Exploring Single‐Phase Asymmetric Multiple‐Quantum‐Well Architectures in Chiral Hybrid Perovskites via Kinetically Controlled Self‐Assembly

Abstract

AbstractChiral hybrid perovskites (CHPs) with inherent chirality, dimensional tunability, and excellent semiconducting features are proved to be an ideal platform to study spin and helicity‐related physical phenomenon. However, due to their intrinsic thermodynamic unfavorability, there are many CHPs with exotic structures, such as superlattice‐type 2D heterostructures, which are covered by their transient lifespan caused by phase instability during the crystallization process. This limitation hinders the attempt to further explore and understand the chiral structure‐function relationship. Here, CHPs (R/SCPEA)2PbI4·(R/SCPEA)2FAPb2I7 (R/S1‐2, R/S‐CPEA = (R/S)‐1‐(4‐chlorophenyl)ethylammonium FA = formidinum) is obtained with asymmetric multiple‐quantum‐well architectures through kinetically‐controlled self‐assembly.
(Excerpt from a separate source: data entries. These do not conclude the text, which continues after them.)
/-- A segment entry of a context (R81). -/
structure Seg where
  valid : Bool
  perm : Nat
  base : Nat
  limit : Nat
  region : Nat
  rpage : Nat
  deriving DecidableEq, Repr

/-- A context entry as the context cache holds it (R80, R81, R109). -/
structure CtxEnt where
  valid : Bool
  landing : Nat
  ring : Nat
  thresh : Nat
  timer : Nat
  segs : List Seg
  deriving DecidableEq, Repr

/-- What the descriptor cache holds of a region descriptor (R74). -/
structure DescEnt where
  valid : Bool
  pages : Nat
  ptBase : Nat
  deriving DecidableEq, Repr

/-- The kinds of pool access (R66, R148, R152, R153, R192). -/
inductive AKind where
  | read | write | atomic | reduce | verRead | publish | pteWrite | table | migRead | migWrite | spanRead
  deriving DecidableEq, Repr

/-- What an access is for: whom its answer serves. -/
inductive Purpose where
  /-- LOAD of a landing; the fill of one line of a cached LOAD -/
  | lndLoad (n tag : Nat)
  | lndFill (n id line : Nat)
  /-- a write of the write-combining buffer: the STOREs it serves as (TAG, context, access id) -/
  | wcBlock (n : Nat) (stores : List (Nat × Nat × Nat))
  | lndStore (n tag : Nat)
  | lndAtomic (n tag : Nat) (fetch : Bool)
  | lndReduce (n tag : Nat)
  | lndVersion (n tag order : Nat)
  | lndPublish (n tag order : Nat)
  | lndPte (n tag : Nat)
  /-- part `part` of a bulk request, `page` its bit of the mask -/
  | bulk (n id part page : Nat)
  | bar2Read (id part win : Nat)
  | bar2Write (win : Nat)
  | bar2Atomic (id win : Nat)
  | walk (w : Nat)
  | prefetch (id : Nat)
  /-- ferryman: the read of wait `w` of operation `op`, its CAS, the ADD that gives a semaphore back, the signal -/
  | waitRead (op w : Nat)
  | sem (op w : Nat)
  | semBack
  | signal (op : Nat)
  /-- the near-tier completion record of an operation; a slot read of a submission ring since its `gen`th enable -/
  | record (ring op gen : Nat)
  | fetch (ring gen : Nat)
  /-- access `k` of a transfer -/
  | xfer (id k : Nat)
  /-- fetch ADD of a dispatch -/
  | tail (op : Nat)
  /-- a group of an attention request -/
  | attnGroup (op grp : Nat)
  /-- traffic of the protection engine: a delta of a line, a mirror write, a journal message of a home operation, an
  RC_READ of a member, a rebuild copy -/
  | delta (op line : Nat)
  | mirrorCopy (op : Nat)
  | journal (op : Nat)
  | rcRead (recon member : Nat)
  | copy
  /-- a copy of phase 5 (R226): the extent, or 4095 -/
  | wardCopy (item : Nat)
  deriving DecidableEq, Repr

/-- A pool access of one of the package's engines, translated, until its answer. `id` orders the accesses of an engine
(R131); `landing` is the requester landing as a landing of this package (R65), `ticket` the one of R515. -/
structure Acc where
  id : Nat := 0
  eng : Nat
  ctx : Nat
  landing : Nat
  ticket : Nat
  kind : AKind
  gpa : Nat := 0
  len : Nat := 0
  data : List Byte := []
  /-- bytes of a combined write that no store gave, as offsets in `data` (R142) -/
  holes : List Nat := []
  aop : Nat := 0
  fetch : Bool := false
  mfmt : Nat := 0
  cfmt : Nat := 0
  /-- region of a version operation or page-table write, and its page -/
  region : Nat := 0
  page : Nat := 0
  srcGpa : Nat := 0
  /-- a read of a program image (R274) -/
  image : Bool := false
  purpose : Purpose
  deriving DecidableEq, Repr

/-- Where a walk or a prefetch stands (R84, R91, R95): the table it reads next, with what it has read: the context
entry, the segment that covers the page, the region descriptor. -/
inductive WalkStage where
  | ctx
  | desc (c : CtxEnt) (seg : Nat)
  | pte (c : CtxEnt) (seg : Nat) (d : DescEnt)
  deriving DecidableEq, Repr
Structural analysis identified the unique natural monolayer‐bilayer recurring heterostructures of 1–2 with sub‐nanometer accuracy and potentially non‐degenerate chiral environment. Such novel structures in 1–2 provide them fascinating multiple absorption‐emission features. Meanwhile, the chirality of 1–2 is confirmed by vibrational circular dichroism and angle‐dependent photocurrent measurement, provoking its potential in chiral optoelectronic devices. The work extends the understanding of CHP growth and will stimulate further exploration and synthesis of extraordinary chiral heterostructures, which may pave the way for the development of chiral optoelectronics and spintronics.